По приезде во Владивосток я имел возможность поехать в глубину Приморья. На сучанских угольных копях, так называемом Сучане, взорвало шахту. Меня откомандировали выяснить подозревавшуюся умышленность порчи шахты владельцем, как противодействие рабочему контролю. Я выехал на открытой вагонетке и сразу увидел то, что поразило меня при поездке в шаланде и чего не разглядишь из окна вагона, а именно: настоящее отверстие, пышущее такой мощью и силой лоно, о котором не скажешь с усмешкой над забытой точностью шаблонного определения. С двух сторон рельс, прямо из прорезанного подъема, пер уголь – жирный, лоснящийся, слоистый. Между двумя черными стенами моталась вагонетка, а когда ныряла в тоннель – и там сверкал несозревшими гранями алмазов тот же глянцевитый его и смуглый лик…
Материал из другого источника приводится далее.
/-- The number that encodes a well-formed instruction (R218, R224, R225); 0 for a transition, which has no encoding. -/
def encode : Instr → Nat
  | .ch x => header 0 1 0 + encCh x
  | .soAdd x => header 0 2 0 + encSo x
  | .soSub x => header 0 2 1 + encSo x
  | .soMul x => header 0 2 2 + encSo x
  | .soMulh x => header 0 2 3 + encSo x
  | .soAnd x => header 0 2 4 + encSo x
  | .soOr x => header 0 2 5 + encSo x
  | .soXor x => header 0 2 6 + encSo x
  | .soShl x => header 0 2 7 + encSo x
  | .soShr x => header 0 2 8 + encSo x
  | .soSra x => header 0 2 9 + encSo x
  | .soMin x => header 0 2 10 + encSo x
  | .soMax x => header 0 2 11 + encSo x
  | .soCmp x => header 0 2 12 + encSo x
  | .soSel x => header 0 2 13 + encSo x
  | .soBfe x => header 0 2 14 + encSo x
  | .soBfi x => header 0 2 15 + encSo x
  | .soPopc x => header 0 2 16 + encSo x
  | .soClz x => header 0 2 17 + encSo x
  | .soAdd64 x => header 0 2 18 + encSo x
  | .soLea x => header 0 2 19 + encSo x
  | .soMov x => header 0 2 20 + encSo x
  | .soRdid x => header 0 2 21 + encSo x
  | .skMov x => header 1 3 0 + encSk x
  | .skAdd x => header 1 3 1 + encSk x
  | .skAnd x => header 1 3 2 + encSk x
  | .skOr x => header 1 3 3 + encSk x
  | .skXor x => header 1 3 4 + encSk x
  | .skCmp x => header 1 3 5 + encSk x
  | .voAdd x => header 0 4 0 + encVo x
  | .voSub x => header 0 4 1 + encVo x
  | .voMull x => header 0 4 2 + encVo x
  | .voMulh x => header 0 4 3 + encVo x
  | .voAnd x => header 0 4 4 + encVo x
  | .voOr x => header 0 4 5 + encVo x
  | .voXor x => header 0 4 6 + encVo x
  | .voShl x => header 0 4 7 + encVo x
  | .voShr x => header 0 4 8 + encVo x
  | .voSra x => header 0 4 9 + encVo x
  | .voMin x => header 0 4 10 + encVo x
  | .voMax x => header 0 4 11 + encVo x
  | .voAbs x => header 0 4 12 + encVo x
  | .voBfe x => header 0 4 13 + encVo x
  | .voPopc x => header 0 4 14 + encVo x
  | .voClz x => header 0 4 15 + encVo x
  | .voBrev x => header 0 4 16 + encVo x
  | .voFadd x => header 0 4 17 + encVo x
  | .voFsub x => header 0 4 18 + encVo x
  | .voFmul x => header 0 4 19 + encVo x
  | .voFmin x => header 0 4 20 + encVo x
  | .voFmax x => header 0 4 21 + encVo x
  | .voCvt x => header 0 4 22 + encVo x
  | .voRnd x => header 0 4 23 + encVo x
  | .voSel x => header 0 4 24 + encVo x
  | .voMov x => header 0 4 25 + encVo x
  | .vwFma x => header 1 5 0 + encVw x
  | .vwMad x => header 1 5 1 + encVw x
  | .vwBfi x => header 1 5 2 + encVw x
  | .vwCvtsr x => header 1 5 3 + encVw x
  | .vwPack x => header 1 5 4 + encVw x
  | .vkAdd x => header 1 6 0 + encVk x
  | .vkMul x => header 1 6 1 + encVk x
  | .vkAnd x => header 1 6 2 + encVk x
  | .vkOr x => header 1 6 3 + encVk x
  | .vkMov x => header 1 6 4 + encVk x
  | .vkFma x => header 1 6 5 + encVk x
  | .vmCmp x => header 0 8 0 + encVm x
  | .vmClass x => header 0 8 1 + encVm x
  | .sfRcp x => header 0 9 0 + encSf x
  | .sfRsq x => header 0 9 1 + encSf x
  | .sfSqrt x => header 0 9 2 + encSf x
  | .sfExp2 x => header 0 9 3 + encSf x
  | .sfLog2 x => header 0 9 4 + encSf x
  | .sfSin x => header 0 9 5 + encSf x
  | .sfCos x => header 0 9 6 + encSf x
  | .sfTanh x => header 0 9 7 + encSf x
  | .sfSigm x => header 0 9 8 + encSf x
  | .sfGelu x => header 0 9 9 + encSf x
  | .sfSilu x => header 0 9 10 + encSf x
  | .sfErf x => header 0 9 11 + encSf x
  | .xlShfl x => header 0 10 0 + encXl x
  | .xlShflx x => header 0 10 1 + encXl x
  | .xlBfly x => header 0 10 2 + encXl x
  | .xlVote x => header 0 10 3 + encXl x
  | .xlRdln x => header 0 10 4 + encXl x
  | .xlWrln x => header 0 10 5 + encXl x
  | .xlScan x => header 0 10 6 + encXl x
  | .xlRed x => header 0 10 7 + encXl x
  | .bcBr x => header 0 11 0 + encBc x
  | .bcBrd x => header 0 11 1 + encBc x
  | .bcJmp x => header 0 11 2 + encBc x
  | .bcCall x => header 0 11 3 + encBc x
  | .bcRet x => header 0 11 4 + encBc x
  | .bcExit x => header 0 11 5 + encBc x
  | .bcNop x => header 0 11 6 + encBc x
  | .bcBrk x => header 0 11 7 + encBc x
  | .xfQuant x => header 1 12 0 + encXf x
  | .xfDq x => header 1 12 1 + encXf x
  | .xfSign x => header 1 12 2 + encXf x
  | .xfPack x => header 1 12 3 + encXf x
  | .maLd x => header 1 13 0 + encMa x
  | .maSt x => header 1 13 1 + encMa x
  | .maLdg x => header 1 13 2 + encMa x
  | .maStg x => header 1 13 3 + encMa x
  | .maLds x => header 1 13 4 + encMa x
  | .maSts x => header 1 13 5 + encMa x
  | .maLdsc x => header 1 13 6 + encMa x
  | .maPf x => header 1 13 7 + encMa x
  | .maFpush x => header 1 13 8 + encMa x
  | .maFpop x => header 1 13 9 + encMa x
  | .mxAtom96 x => header 1 14 0 + encMx96 x
  | .mxCas96 x => header 1 14 1 + encMx96 x
  | .mxFatom96 x => header 1 14 2 + encMx96 x
  | .mxRed96 x => header 1 14 3 + encMx96 x
  | .mxAtom128 x => header 2 14 0 + encMx128 x
  | .mxCas128 x => header 2 14 1 + encMx128 x
  | .mxFatom128 x => header 2 14 2 + encMx128 x
  | .mxRed128 x => header 2 14 3 + encMx128 x
  | .msWaitc x => header 0 15 0 + encMs x
  | .msWaitb x => header 0 15 1 + encMs x
  | .msWaitm x => header 0 15 2 + encMs x
  | .msCommit x => header 0 15 3 + encMs x
  | .msBarT x => header 0 15 4 + encMs x
  | .msBarR x => header 0 15 5 + encMs x
  | .msBarG x => header 0 15 6 + encMs x
  | .msBind x => header 0 15 7 + encMs x
  | .msUnbind x => header 0 15 8 + encMs x
  | .msQjoin x => header 0 15 9 + encMs x
  | .msRclaim x => header 0 15 10 + encMs x
  | .msRgive x => header 0 15 11 + encMs x
  | .msAcq x => header 0 15 12 + encMs x
  | .msRel x => header 0 15 13 + encMs x
  | .ceCp x => header 2 16 0 + encCe x
  | .ceChain x => header 2 16 1 + encCe x
  | .ceFill x => header 2 16 2 + encCe x
  | .mfMma x => header 2 17 0 + encMf x
  | .mfMmasp x => header 2 17 1 + encMf x
  | .toLd x => header 1 18 0 + encTo x
  | .toSt x => header 1 18 1 + encTo x
  | .toZero x => header 1 18 2 + encTo x
  | .toFree x => header 1 18 3 + encTo x
  | .toDense x => header 1 18 4 + encTo x
  | .toCmpr x => header 1 18 5 + encTo x
  | .toAdd x => header 1 18 6 + encTo x
  | .toMul x => header 1 18 7 + encTo x
  | .toGemm x => header 1 18 8 + encTo x
  | .toLu x => header 1 18 9 + encTo x
  | .toTrsm x => header 1 18 10 + encTo x
  | .toScal x => header 1 18 11 + encTo x
  | .toTr x => header 1 18 12 + encTo x
  | .toRound x => header 1 18 13 + encTo x
  | .tqInfo x => header 1 19 0 + encTq x
  | .tqGet x => header 1 19 1 + encTq x
  | .tqSet x => header 1 19 2 + encTq x
  | .gxAdd x => header 1 20 0 + encGx x
  | .gxRead x => header 1 20 1 + encGx x
  | .gxStep x => header 1 20 2 + encGx x
  | .gxSpread x => header 1 20 3 + encGx x
  | .gxCtl x => header 1 20 4 + encGx x
  | .taRec x => header 0 21 0 + encTa x
  | .taMark x => header 0 21 1 + encTa x
  | .taPop x => header 0 21 2 + encTa x
  | .taCtlFlush x => header 0 21 3 + encTa x
  | .taCtlRewind x => header 0 21 3 + encTa x
  | .taHash x => header 0 21 4 + encTa x
  | .taGateOff x => header 0 21 5 + encTa x
  | .taGateRec x => header 0 21 5 + encTa x
  | .taGatePlay x => header 0 21 5 + encTa x
  | .nmUpd x => header 2 22 0 + encNm x
  | .nmLandInst x => header 2 22 1 + encNm x
  | .nmLandRem x => header 2 22 1 + encNm x
  | .nmCtlDone x => header 2 22 2 + encNm x
  | .lsLaunch x => header 1 23 0 + encLs x
  | .lsSpawn x => header 1 23 1 + encLs x
  | .syCsrr x => header 0 24 0 + encSy x
  | .syCsrw x => header 0 24 1 + encSy x
  | .syCsrs x => header 0 24 2 + encSy x
  | .syCsrc x => header 0 24 3 + encSy x
  | .syTrap x => header 0 24 4 + encSy x
  | .syTret x => header 0 24 5 + encSy x
  | .syClk x => header 0 24 6 + encSy x
  | .syRng x => header 0 24 7 + encSy x
  | .vp op1 x1 op2 x2 => header 2 7 op1.code + encVo x1 + (header 0 4 op2.code + encVo x2) * 2 ^ 64
  | _ => 0

/-- How many bits an instruction takes (R216, R220); 0 for a transition. -/
def Instr.nbits : Instr → Nat
  | .ch _ => 64
  | .soAdd _ => 64
  | .soSub _ => 64
  | .soMul _ => 64
  | .soMulh _ => 64
  | .soAnd _ => 64
  | .soOr _ => 64
  | .soXor _ => 64
  | .soShl _ => 64
  | .soShr _ => 64
  | .soSra _ => 64
  | .soMin _ => 64
  | .soMax _ => 64
  | .soCmp _ => 64
  | .soSel _ => 64
  | .soBfe _ => 64
  | .soBfi _ => 64
  | .soPopc _ => 64
  | .soClz _ => 64
  | .soAdd64 _ => 64
  | .soLea _ => 64
  | .soMov _ => 64
  | .soRdid _ => 64
  | .skMov _ => 96
  | .skAdd _ => 96
  | .skAnd _ => 96
  | .skOr _ => 96
  | .skXor _ => 96
  | .skCmp _ => 96
  | .voAdd _ => 64
  | .voSub _ => 64
  | .voMull _ => 64
  | .voMulh _ => 64
  | .voAnd _ => 64
  | .voOr _ => 64
  | .voXor _ => 64
  | .voShl _ => 64
  | .voShr _ => 64
  | .voSra _ => 64
  | .voMin _ => 64
  | .voMax _ => 64
  | .voAbs _ => 64
  | .voBfe _ => 64
  | .voPopc _ => 64
  | .voClz _ => 64
  | .voBrev _ => 64
  | .voFadd _ => 64
  | .voFsub _ => 64
  | .voFmul _ => 64
  | .voFmin _ => 64
  | .voFmax _ => 64
  | .voCvt _ => 64
  | .voRnd _ => 64
  | .voSel _ => 64
  | .voMov _ => 64
  | .vwFma _ => 96
  | .vwMad _ => 96
  | .vwBfi _ => 96
  | .vwCvtsr _ => 96
  | .vwPack _ => 96
  | .vkAdd _ => 96
  | .vkMul _ => 96
  | .vkAnd _ => 96
  | .vkOr _ => 96
  | .vkMov _ => 96
  | .vkFma _ => 96
  | .vmCmp _ => 64
  | .vmClass _ => 64
  | .sfRcp _ => 64
  | .sfRsq _ => 64
  | .sfSqrt _ => 64
  | .sfExp2 _ => 64
  | .sfLog2 _ => 64
  | .sfSin _ => 64
  | .sfCos _ => 64
  | .sfTanh _ => 64
  | .sfSigm _ => 64
  | .sfGelu _ => 64
  | .sfSilu _ => 64
  | .sfErf _ => 64
  | .xlShfl _ => 64
  | .xlShflx _ => 64
  | .xlBfly _ => 64
  | .xlVote _ => 64
  | .xlRdln _ => 64
  | .xlWrln _ => 64
  | .xlScan _ => 64
  | .xlRed _ => 64
  | .bcBr _ => 64
  | .bcBrd _ => 64
  | .bcJmp _ => 64
  | .bcCall _ => 64
  | .bcRet _ => 64
  | .bcExit _ => 64
  | .bcNop _ => 64
  | .bcBrk _ => 64
  | .xfQuant _ => 96
  | .xfDq _ => 96
  | .xfSign _ => 96
  | .xfPack _ => 96
  | .maLd _ => 96
  | .maSt _ => 96
  | .maLdg _ => 96
  | .maStg _ => 96
  | .maLds _ => 96
  | .maSts _ => 96
  | .maLdsc _ => 96
  | .maPf _ => 96
  | .maFpush _ => 96
  | .maFpop _ => 96
  | .mxAtom96 _ => 96
  | .mxCas96 _ => 96
  | .mxFatom96 _ => 96
  | .mxRed96 _ => 96
  | .mxAtom128 _ => 128
  | .mxCas128 _ => 128
  | .mxFatom128 _ => 128
  | .mxRed128 _ => 128
  | .msWaitc _ => 64
  | .msWaitb _ => 64
  | .msWaitm _ => 64
  | .msCommit _ => 64
  | .msBarT _ => 64
  | .msBarR _ => 64
  | .msBarG _ => 64
  | .msBind _ => 64
  | .msUnbind _ => 64
  | .msQjoin _ => 64
  | .msRclaim _ => 64
  | .msRgive _ => 64
  | .msAcq _ => 64
  | .msRel _ => 64
  | .ceCp _ => 128
  | .ceChain _ => 128
  | .ceFill _ => 128
  | .mfMma _ => 128
  | .mfMmasp _ => 128
  | .toLd _ => 96
  | .toSt _ => 96
  | .toZero _ => 96
  | .toFree _ => 96
  | .toDense _ => 96
  | .toCmpr _ => 96
  | .toAdd _ => 96
  | .toMul _ => 96
  | .toGemm _ => 96
  | .toLu _ => 96
  | .toTrsm _ => 96
  | .toScal _ => 96
  | .toTr _ => 96
  | .toRound _ => 96
  | .tqInfo _ => 96
  | .tqGet _ => 96
  | .tqSet _ => 96
  | .gxAdd _ => 96
  | .gxRead _ => 96
  | .gxStep _ => 96
  | .gxSpread _ => 96
  | .gxCtl _ => 96
  | .taRec _ => 64
  | .taMark _ => 64
  | .taPop _ => 64
  | .taCtlFlush _ => 64
  | .taCtlRewind _ => 64
  | .taHash _ => 64
  | .taGateOff _ => 64
  | .taGateRec _ => 64
  | .taGatePlay _ => 64
  | .nmUpd _ => 128
  | .nmLandInst _ => 128
  | .nmLandRem _ => 128
  | .nmCtlDone _ => 128
  | .lsLaunch _ => 96
  | .lsSpawn _ => 96
  | .syCsrr _ => 64
  | .syCsrw _ => 64
  | .syCsrs _ => 64
  | .syCsrc _ => 64
  | .syTrap _ => 64
  | .syTret _ => 64
  | .syClk _ => 64
  | .syRng _ => 64
  | .vp _ _ _ _ => 128
  | _ => 0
Резиденты «дружественной державы» уверенно ступали на его камни, как на принадлежащее им имущество. Все они гордо озирали эти сопки, хозяйственным взглядом примеряя, где устроиться поудобнее. И хотя не у всех была эта противная манера всасывать в себя даже воздух, по все они с жадностью вобрали бы и эти берега, и кедры, и уголь, и белку, и золото, и куницу.
Но как сейчас перед собой вижу я и угрюмых замасленных рабочих порта, и сутулых широкоспинных грузчиков; вижу, как бросаются под их защиту спасающиеся от японских жандармов корейцы; вижу, как дружески смотрит на них китаец-кули; вижу, как теряет выправку любопытно склоняющийся к ним американец, как чех, бросавший их в концентрационные лагеря, потупляет перед ними глаза, как, наконец, японец-часовой, конвоирующий их через сопки, вдруг останавливается, бросает винтовку и уходит; вижу и верю, верю радостно и жгуче – город двенадцати пародов станет им в самом деле, но ни у одного в руках не будет штыка, не будет выпушек и петличек, гетр и кепи; сплошной синий океан блуз зальет сопки, сорвет, как занавес, скрывающие их от мира туманы Гнилого угла; и город-орхидея засветит миру всеми неисчислимыми тоннами своего угля, зацветет садами культивированных виноградников, загудит сиренами зеркальных звуков.
И молодой кашалот будет так же плыть навстречу солнцу, кувыркаясь в изумрудной празелени вод.
Но не кичитесь, моряки,
своею силою тройною:
тайфун взметает здесь пески –
поэт идет на вас войною!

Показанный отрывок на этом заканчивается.